El ensayo general fue un suplicio. El castigo era la repetición intermitente de un preludio que nunca alcanzaba fin. El profesor, incapacitado para la didáctica, dilataba los procesos. Al culminar, se desahogaron con saña mientras Martisa encendía su teléfono. Actualizados sus mensajes, vislumbró una notificación de Cuevaducto. Tras cuatro meses de silencio volvía a publicar un vídeo. Recordó que seguían sin noticia sobre el Murillo incautado. Martisa había razonado para sí que, de tener pruebas suficientes, habrían cerrado los perfiles de Cuevaducto. Alertado Paulo, decidieron verlo allí mismo, entre filas de atriles sin partitura. De nuevo el homenaje a Magritte. Sin referencia a lo sucedido, mencionó un nuevo reto.
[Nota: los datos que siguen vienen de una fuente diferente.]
-- ==== Sys2Proof/Machine/Journal.lean ====
section
/-! DEFINITION. The metadata journal: its 64-byte records and the ring in the Caldera that holds them first
(R325 to R329). -/
namespace Sys2Proof.Machine

/-- R583 strap SLOT: which head this is (KEY_STS.HEAD). -/
def Dev.slotId (d : Dev) : Nat := d.fld Reg.KEY_STS_HEAD

/-- A number in two's complement of `8 n` bits, as bytes. -/
def leInt (n : Nat) (i : Int) : List Byte := leBytes n (i % (2 : Int) ^ (8 * n)).toNat

/-- A two's-complement number of `n` bytes. -/
def intOf (n v : Nat) : Int := if v < 2 ^ (8 * n - 1) then v else (v : Int) - 2 ^ (8 * n)

/-- R326: the TYPE of a record. -/
def JBody.type : JBody → Nat
  | .ringHead _ _ _ => 0x00 | .insert _ _ _ _ _ => 0x01 | .place _ _ _ _ _ _ _ _ => 0x02
  | .refcount _ _ => 0x03 | .remap _ _ _ _ _ => 0x04 | .ret _ => 0x05 | .nonceHwm _ _ _ _ => 0x06
  | .snapshot _ _ _ _ => 0x07 | .treeDelete _ => 0x08 | .segment _ _ => 0x09
  | .relocate _ _ _ _ => 0x0A | .steward _ _ _ _ => 0x0B

/-- R325: FLAGS; for INSERT bit 0 ADDREF and bit 1 ZERO. -/
def JBody.flags : JBody → Nat
  | .insert _ _ _ addref zero => (if addref then 1 else 0) + (if zero then 2 else 0)
  | _ => 0

/-- A place: SEGMENT (4), OFFSET (2). -/
def placeBytes (seg off : Nat) : List Byte := leBytes 4 seg ++ leBytes 2 off

/-- R326: the 36 bytes of a record's body, record offsets 24 to 59. -/
def JBody.bytes : JBody → List Byte
  | .ringHead page seg off => padTo 36 (leBytes 2 page ++ leBytes 2 0 ++ placeBytes seg off)
  | .insert tree key grid _ _ => padTo 36 (leBytes 4 tree ++ leBytes 5 key ++ leBytes 6 grid)
  | .place grid seg off stored gsize raw kslot fp =>
    padTo 36 (leBytes 6 grid ++ placeBytes seg off ++ leBytes 2 stored ++
      leBytes 1 (gsize + (if raw then 4 else 0)) ++ leBytes 1 0 ++ leBytes 2 kslot ++ padTo 16 fp)
  | .refcount grid delta => padTo 36 (leBytes 6 grid ++ leInt 4 delta)
  | .remap tree key new drawn ents =>
    padTo 36 (leBytes 4 tree ++ leBytes 5 key ++ leBytes 6 new ++ leBytes 6 drawn ++ leBytes 2 ents)
  | .ret grid => padTo 36 (leBytes 6 grid)
  | .nonceHwm slot head gen counter =>
    padTo 36 (leBytes 2 slot ++ leBytes 2 (head * 2 ^ 15 + gen) ++ leBytes 8 counter)
  | .snapshot tree src group beat => padTo 36 (leBytes 4 tree ++ leBytes 4 src ++ leBytes 2 group ++
      leBytes 2 0 ++ leBytes 8 beat)
  | .treeDelete tree => padTo 36 (leBytes 4 tree)
  | .segment seg event => padTo 36 (leBytes 4 seg ++ leBytes 1 event)
  | .relocate grid seg off stored =>
    padTo 36 (leBytes 6 grid ++ placeBytes seg off ++ leBytes 2 stored)
  | .steward what a b c => padTo 36 (leBytes 4 what ++ leBytes 8 a ++ leBytes 8 b ++ leBytes 8 c)

/-- R325: the 64 bytes of a journal record. -/
def JRec.bytes (r : JRec) : List Byte :=
  withCrc (leBytes 1 r.body.type ++ leBytes 1 r.body.flags ++ leBytes 1 r.home ++ leBytes 1 0 ++
    leBytes 2 r.order ++ leBytes 2 0 ++ leBytes 8 r.seq ++ leBytes 8 r.admitBeat ++ r.body.bytes)

/-- R326: the body that a record's bytes hold; a reserved TYPE has none. -/
def decodeBody (bs : List Byte) : Option JBody :=
  let f := leField bs
  match f 0 1 with
  | 0x00 => some (.ringHead (f 24 2) (f 28 4) (f 32 2))
  | 0x01 => some (.insert (f 24 4) (f 28 5) (f 33 6) (decide (f 1 1 % 2 = 1)) (decide (f 1 1 / 2 % 2 = 1)))
  | 0x02 => some (.place (f 24 6) (f 30 4) (f 34 2) (f 36 2) (f 38 1 % 4) (decide (f 38 1 / 4 % 2 = 1))
      (f 40 2 % 4096) ((bs.drop 42).take 16))
  | 0x03 => some (.refcount (f 24 6) (intOf 4 (f 30 4)))
  | 0x04 => some (.remap (f 24 4) (f 28 5) (f 33 6) (f 39 6) (f 45 2))
  | 0x05 => some (.ret (f 24 6))
  | 0x06 => some (.nonceHwm (f 24 2 % 4096) (f 26 2 / 2 ^ 15) (f 26 2 % 2 ^ 15) (f 28 8))
  | 0x07 => some (.snapshot (f 24 4) (f 28 4) (f 32 2) (f 36 8))
  | 0x08 => some (.treeDelete (f 24 4))
  | 0x09 => some (.segment (f 24 4) (f 28 1))
  | 0x0A => some (.relocate (f 24 6) (f 30 4) (f 34 2) (f 36 2))
  | 0x0B => some (.steward (f 24 4) (f 28 8) (f 36 8) (f 44 8))
  | _ => none

/-- R325, R326: a record from its 64 bytes; a reserved TYPE or a CRC that fails makes it bad. -/
def decodeJRec (bs : List Byte) : JRec :=
  let f := leField bs
  match decodeBody bs with
  | some b => ⟨f 2 1, f 4 2, f 8 8, f 16 8, b, crcGood (bs.take 64) && decide (64 ≤ bs.length)⟩
  | none => ⟨f 2 1, f 4 2, f 8 8, f 16 8, .ret 0, false⟩

/-! ### The ring -/

/-- R325: records per ring page. -/
def recsPerPage : Nat := 63

/-- R146: ring pages. -/
def ringPages : Nat := 65536

/-- Ring pages that hold records not yet released. -/
def Dev.ringUsed (d : Dev) : Nat := (d.mde.ring.length + recsPerPage - 1) / recsPerPage

/-- R329: no further record fits into the ring. -/
def Dev.ringFull (d : Dev) (n : Nat) : Bool := decide (ringPages * recsPerPage < d.mde.ring.length + n)

/-- R185, R329: GLB_CAL_JRNL follows the ring; above 75 % SPILL_BEHIND is set and the event raised. -/
def Dev.ringMark (d : Dev) : Dev :=
  let used := d.ringUsed
  let d1 := d.setFld Reg.GLB_CAL_JRNL_PAGES used
  if ringPages * 3 < used * 4 then
    if d1.flag Reg.MDE_STS_SPILL_BEHIND then d1
    else (d1.setFld Reg.MDE_STS_SPILL_BEHIND 1).raise 960 used 0 0
  else d1.setFld Reg.MDE_STS_SPILL_BEHIND 0

/-- Write one journal record (R325): it takes the next SEQ. Answers the record as well. -/
def Dev.journalRec (d : Dev) (home order admitBeat : Nat) (body : JBody) : JRec × Dev :=
  let r : JRec := ⟨home, order, d.fld Reg.MDE_JSEQ_NEXT_SEQ, admitBeat, body, true⟩
  let d1 := { d with mde := { d.mde with ring := d.mde.ring ++ [r] } }.setFld Reg.MDE_JSEQ_NEXT_SEQ (r.seq + 1)
  -- R326: RING_HEAD of the page that this record opens
  let d2 := d1.cond (decide (r.seq % recsPerPage = 0)) (fun d =>
    { d with mde := { d.mde with heads := d.mde.heads ++ [(r.seq / recsPerPage, d.mde.prevRun)] } })
  (r, d2.ringMark)

/-- R325: a record that no command caused; HOME, ORDER and ADMIT_BEAT are 0. It goes to the peer at the next edge. -/
def Dev.journal (d : Dev) (body : JBody) : Dev :=
  let (r, d1) := d.journalRec 0 0 0 body
  { d1 with mde := { d1.mde with loose := d1.mde.loose ++ [r] } }

/-- Put a record into a list of records in the order of SEQ; one with the same SEQ is replaced. -/
def recIns (r : JRec) : List JRec → List JRec
  | [] => [r]
  | x :: t => if r.seq < x.seq then r :: x :: t else if r.seq = x.seq then r :: t else x :: recIns r t

end Sys2Proof.Machine
end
El mismo procedimiento pero a escala nacional. Había un bisonte azul junto al ayuntamiento principal de cada provincia y ciudad autónoma del país. El primero que se fotografiase con ellos ganaría un millón de euros. Añadió que, a cambio, se perdería una obra pictórica de trascendencia universal. Sumó al costo los originales de algún creador literario célebre en lengua castellana. Y, por último, confirmó la necesaria desaparición de un conjunto histórico. Alto precio y cuantiosa recompensa por cincuenta y dos fotos. Martisa no supo qué decir cuando observó a Paulo pero éste, con la mirada perdida en los ojos de su compañera, le propuso intentarlo.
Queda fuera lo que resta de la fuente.